PROBLEM TO WORK ON >>
Return only the final portion of the entries: the line with "([.add 0 63" and every line after it, each one exact.

[Stored items]
-- ==== Sys2Proof/Tests/Slice0.lean ====
section
/-!
SUPPORT. Tests: ill-formed operations that each check refuses; words written out from the encodings of the manual; small
steps against results worked out by hand from the manual; and, for every statement that has hypotheses, a concrete state and
operands that meet them, clause by clause (the theorems named `meets_…`).
-/

set_option Elab.async false

namespace Sys2Proof.Tests

open Sys2Proof Sys2Proof.Machine Sys2Proof.Claims

/-! ## Ill-formed operations (R17, R20, R24, R62, R64 to R78) -/

theorem test_special_registers_checked :
    (Instr.rdsr 0 1 0x05).wellFormed = false ∧ (Instr.wrsr 0 1 0x05).wellFormed = false ∧
    (Instr.wrsr 0 1 0x00).wellFormed = false ∧ (Instr.rdsr 0 1 0x13).wellFormed = true ∧
    (Instr.wrsr 0 1 0x11).wellFormed = true := by decide

theorem test_tile_numbers_checked :
    ([.mxlw 0 96 4 0, .mxs 0 0 96 4 0, .mxrank 0 0 96 0, .acrd 0 0 96 0 1, .acwr 0 0 96 0 1, .acadd 0 0 96 0 1, .tld 0 0 96 0,
      .tst 0 0 96 0, .tlds 0 0 96 0 0, .tsts 0 0 96 0 0, .tfill 0 96 0 0 0, .tfree 0 96, .tsetf 0 96] : List Instr).all
      (fun i => !i.wellFormed) = true ∧
    ([.txfer 0 96 0 0 0, .txferRow 0 96 0 0, .txferAll 0 96 0, .tcopy 0 96 0 0, .tcopy 0 0 96 0, .tpack 0 96 0 0, .tpack 0 0 96 0,
      .tatom 0 0 96 0 0, .thdr 0 96 0, .tfmt 0 96 0 0 0, .hfet 0 96 0 0 0, .hput 0 96 0 0 0, .hgat 0 96 0 0 0, .hsca 0 96 0 0 0] :
      List Instr).all (fun i => !i.wellFormed) = true ∧
    ([.tdesc 0 96 0 0 0, .tgrad 0 96 0 0 0, .rput 0 96 0 0, .rputLast 0 96 0 0, .rputUpd 0 96 0 0, .rtake 0 96 0 0 0, .rstat 0 96 0 0,
      .xsend 0 96 0 0, .xsendLast 0 96 0 0, .xref 0 96 0, .csnap 0 96 0, .cread 0 96 0, .fcstat 0 96 0, .nsend 0 96 0 0] :
      List Instr).all (fun i => !i.wellFormed) = true ∧
    ([.hgat 0 95 0 0 0, .hsca 0 95 0 0 0, .tdesc 0 95 0 0 0, .tgrad 0 95 0 0 0] : List Instr).all (fun i => !i.wellFormed) = true ∧
    ([.tld 0 0 95 0, .hfet 0 95 0 0 0, .hgat 0 94 0 0 0, .tdesc 0 94 0 0 0] : List Instr).all (·.wellFormed) = true := by decide

theorem test_sequencer_fields_checked :
    ([.nest 6 0, .nestReg 6 0, .lbody 6 0, .lbrk 0 0 6] : List Instr).all (fun i => !i.wellFormed) = true ∧
    ([.nest 5 0, .nestReg 5 0, .lbody 5 31, .lbrk 0 0 5] : List Instr).all (·.wellFormed) = true := by decide

theorem test_scalar_fields_checked :
    ([.add 0 0 0 0 2, .sub 0 0 0 0 2, .mul 0 0 0 0 2, .mulh 0 0 0 0 2, .mulhn 0 0 0 0 2, .div 0 0 0 0 2, .divn 0 0 0 0 2,
      .rem 0 0 0 0 2, .remn 0 0 0 0 2, .and 0 0 0 0 2, .or 0 0 0 0 2, .xor 0 0 0 0 2, .andn 0 0 0 0 2, .shl 0 0 0 0 2,
      .shr 0 0 0 0 2, .sar 0 0 0 0 2, .rotl 0 0 0 0 2, .min 0 0 0 0 2, .max 0 0 0 0 2, .minn 0 0 0 0 2, .maxn 0 0 0 0 2] :
      List Instr).all (fun i => !i.wellFormed) = true ∧
    ([.sfadd 0 0 0 0 2, .sfmul 0 0 0 0 2, .sffma 0 0 0 0 2, .clz 0 0 0 2, .ctz 0 0 0 2, .popc 0 0 0 2, .mov 0 0 0 2,
      .sext 0 0 0 32 1, .zext 0 0 0 32 1, .sext 0 0 0 0 2, .zext 0 0 0 0 2, .cmp 0 0 0 0 10 0, .sfcmp 0 0 0 0 7 0,
      .sfcvt 0 0 0 4 0, .sfcvt 0 0 0 0 4, .sfcvt 0 0 0 1 1] : List Instr).all (fun i => !i.wellFormed) = true ∧
    ([.add 0 63 63 63 1, .sext 0 0 0 31 1, .sext 0 0 0 63 0, .cmp 0 0 0 0 9 0, .sfcmp 0 0 0 0 6 0, .sfcvt 0 0 0 12 3] :
      List Instr).all (·.wellFormed) = true := by decide

theorem test_index_fields_checked :
    ([.qset 0 0 6 0, .qinc 0 0 6 0, .s2q 0 0 6 0, .qcmp 0 0 0 0 6 0, .qcmp 0 0 0 0 0 6, .q2s 0 0 0 6] : List Instr).all
      (fun i => !i.wellFormed) = true ∧
    ([.qset 0 0 5 0, .qinc 0 0 5 0, .s2q 0 0 5 0, .qcmp 0 0 0 0 5 5, .q2s 0 0 0 5] : List Instr).all (·.wellFormed) = true := by
  decide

RESPONSE AREA >>
    ([.add 0 63 63 63 1, .sext 0 0 0 31 1, .sext 0 0 0 63 0, .cmp 0 0 0 0 9 0, .sfcmp 0 0 0 0 6 0, .sfcvt 0 0 0 12 3] :
      List Instr).all (·.wellFormed) = true := by decide

theorem test_index_fields_checked :
    ([.qset 0 0 6 0, .qinc 0 0 6 0, .s2q 0 0 6 0, .qcmp 0 0 0 0 6 0, .qcmp 0 0 0 0 0 6, .q2s 0 0 0 6] : List Instr).all
      (fun i => !i.wellFormed) = true ∧
    ([.qset 0 0 5 0, .qinc 0 0 5 0, .s2q 0 0 5 0, .qcmp 0 0 0 0 5 5, .q2s 0 0 0 5] : List Instr).all (·.wellFormed) = true := by
  decide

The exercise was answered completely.